The way here set forth is indeed the teaching bequeathed by Our Imperial Ancestors, to be observed alike by Their Descendants and the subjects, infallible for all ages and true in all places. It is Our wish to lay it to heart in all reverence, in common with you, Our subjects, that we may all attain to the same virtue.
October 30, 18905
- 1 : Kido Takayoshi monjo 4, 320, trans. adapted from Irokawa, The Culture of the Meiji Period, 54–55, quoted in de Bary, Gluck, and Tiedemann, Sources of Japanese Tradition, 678.
- 2 : Richard Minear, trans., “Fukuzawa Yukichi, akumon no susume,” Fukuzawa Yukichi zenshü, III, (Tokyo: Iwanami, 1969), 29–31.
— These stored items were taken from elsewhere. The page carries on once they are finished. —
/-! ## The checks -/

/-- R212: GROUPS converts when each of its characters is a digit; numbers always do. -/
theorem groupsConvert_iff {groups : List GroupElem} :
    groupsConvert groups = true ↔ ∀ c, .char c ∈ groups → isDigit c = true := by
  rw [groupsConvert, List.all_eq_true]
  refine ⟨fun h c hc => ?_, fun h e he => ?_⟩
  · have hconv := h _ hc
    by_contra hd
    simp [groupValue, hd] at hconv
  · cases e with
    | nat n => rfl
    | char c => simp [groupValue, h c he]

/-- Settles O32: a clause per branch of the command, the group characters read through `groupsConvert_iff`. -/
theorem byteswapChecksItsOperandsInOrder : Obligations.ByteswapChecksItsOperandsInOrder := by
  intro s
  have hexec : exec .byteswap s = execByteswap s := rfl
  rw [hexec]
  refine ⟨fun hcap => ?capacity, fun hcap hbad => ?bad, fun hcap hdigits => ?good⟩
  case capacity => simp [execByteswap, hcap, refuse_eq]
  case bad =>
    obtain ⟨c, hc, hd⟩ := hbad
    have hconv : ¬ groupsConvert s.groups = true := fun h => by simp [groupsConvert_iff.mp h c hc] at hd
    rw [execByteswap, if_pos hcap, if_neg hconv, raise_eq]
  case good =>
    rw [execByteswap, if_pos hcap, if_pos (groupsConvert_iff.mpr hdigits)]
    exact ⟨fun hlt => if_pos hlt, fun hle => if_neg hle.not_gt⟩

/-! ## The loop -/

/-- R212: a group character runs as a turn of its size. -/
theorem exec_groupSizes {p : Instr × Nat} (h : p ∈ groupSizes) (s : State) : exec p.1 s = swapGroup p.2 s := by
  fin_cases h <;> rfl

/-- R213: the byte `r` of a reversed group is the group's byte `r` from its end. -/
theorem reverse_window_getElem? {y : List Byte} {i g r : Nat} (h : i + g ≤ y.length) (hr : r < g) :
    ((y.drop i).take g).reverse[r]? = y[i + g - 1 - r]? := by
  have hlen : ((y.drop i).take g).length = g := by simp; omega
  rw [List.getElem?_reverse (by omega), hlen, List.getElem?_take_of_lt (by omega), List.getElem?_drop]
  congr 1
  omega

/-- Settles O33: a group character is a turn of its size, and its clauses are those of `swapGroup_cases`. -/
theorem groupCharactersReverseTheirBytes : Obligations.GroupCharactersReverseTheirBytes := by
  intro p hp s
  rw [exec_groupSizes hp]
  rcases swapGroup_cases p.2 s with ⟨h0, h⟩ | ⟨h0, hlt, h⟩ | ⟨h0, hle, h⟩ <;> rw [h]
  · exact ⟨fun _ => rfl, fun hne => absurd h0 hne, fun hne => absurd h0 hne⟩
  · exact ⟨fun h => absurd h h0, fun _ _ => rfl, fun _ hle => absurd hlt hle.not_gt⟩
  · refine ⟨fun h => absurd h h0, fun _ hlt => absurd hlt hle.not_gt, fun _ _ => ?_⟩
    exact ⟨_, by simp; omega, fun r hr => reverse_window_getElem? hle hr, rfl⟩

/-- Settles O34: at the end of GROUPS the step is the loop's end. -/
theorem byteswapEndsWithTheSwappedBytes : Obligations.ByteswapEndsWithTheSwappedBytes := by
  intro s hr hp hs hgi
  rw [step_swap_end hr hp hs (List.getElem?_eq_none_iff.mpr hgi.ge)]
  rcases finishSwap_cases s with ⟨hlt, h⟩ | ⟨hle, h⟩ <;> rw [h]
  · exact ⟨fun heq => absurd heq hlt.ne, fun _ => rfl⟩
  · exact ⟨fun _ => rfl, fun hlt => absurd hlt hle.not_gt⟩

/-! ## The call -/

/-- Settles O38: the latch, then `execByteswap_leads`. -/
theorem byteswapRunsToTheResponseOfItsFunction : Obligations.ByteswapRunsToTheResponseOfItsFunction := by
  intro s c rest hr hp hq hop
  have hleads : Leads (c.groups.length + 1) (step s)
      (endCall (byteswapCall s.params c.groups c.data c.offset) (latch c rest s)) := by
    rw [step_command hr hp hq, hop]
    exact execByteswap_leads (s := latch c rest s) hr rfl
  obtain ⟨n, u, hn, hu, hrun⟩ := hleads.step
  cases hu
  exact ⟨n, hn, hrun⟩

/-- A turn of a group loop that succeeds (R211). -/
theorem swapGroups_cons_ok {x y out : List Byte} {e : GroupElem} {es : List GroupElem} {i : Nat}
    (h : swapGroups x (e :: es) i out = .ok (.bytes y)) :
    ∃ g, groupValue e = .ok g ∧ g ≠ 0 ∧ i + g ≤ x.length ∧
      swapGroups x es (i + g) (out ++ ((x.drop i).take g).reverse) = .ok (.bytes y) := by
  cases hg : groupValue e with
  | error k => simp [swapGroups, hg] at h
  | ok g =>
    simp only [swapGroups, hg] at h
    split_ifs at h with h0 hlt
    exact ⟨g, rfl, h0, by omega, h⟩

theorem swapGroups_cons {e : GroupElem} {g : Nat} (hg : groupValue e = .ok g) (h0 : g ≠ 0) {y : List Byte} {i : Nat}
    (hle : i + g ≤ y.length) (es : List GroupElem) (out : List Byte) :
    swapGroups y (e :: es) i out = swapGroups y es (i + g) (out ++ ((y.drop i).take g).reverse) := by
  simp only [swapGroups, hg, if_neg h0, if_neg hle.not_gt]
- 3 : Herbert Passin, Society and Education in Japan, quoted in de Bary, Gluck, and Tiedemann, Sources of Japanese Tradition.
- 4 : The ritual of prostration before the emperor is a holdover from earlier eras when commoners had to avert their gaze when high-ranking persons such as court nobles, daimyo, or shoguns passed by. Bob Tadashi Wakabayashi (Professor, York University) personal communication with the author, January 1, 2014.
- 5 : “The Imperial Rescript on Education [Official Document],” annotated by Brian Platt, Children and Youth in History, Item 136, accessed November 15, 2012.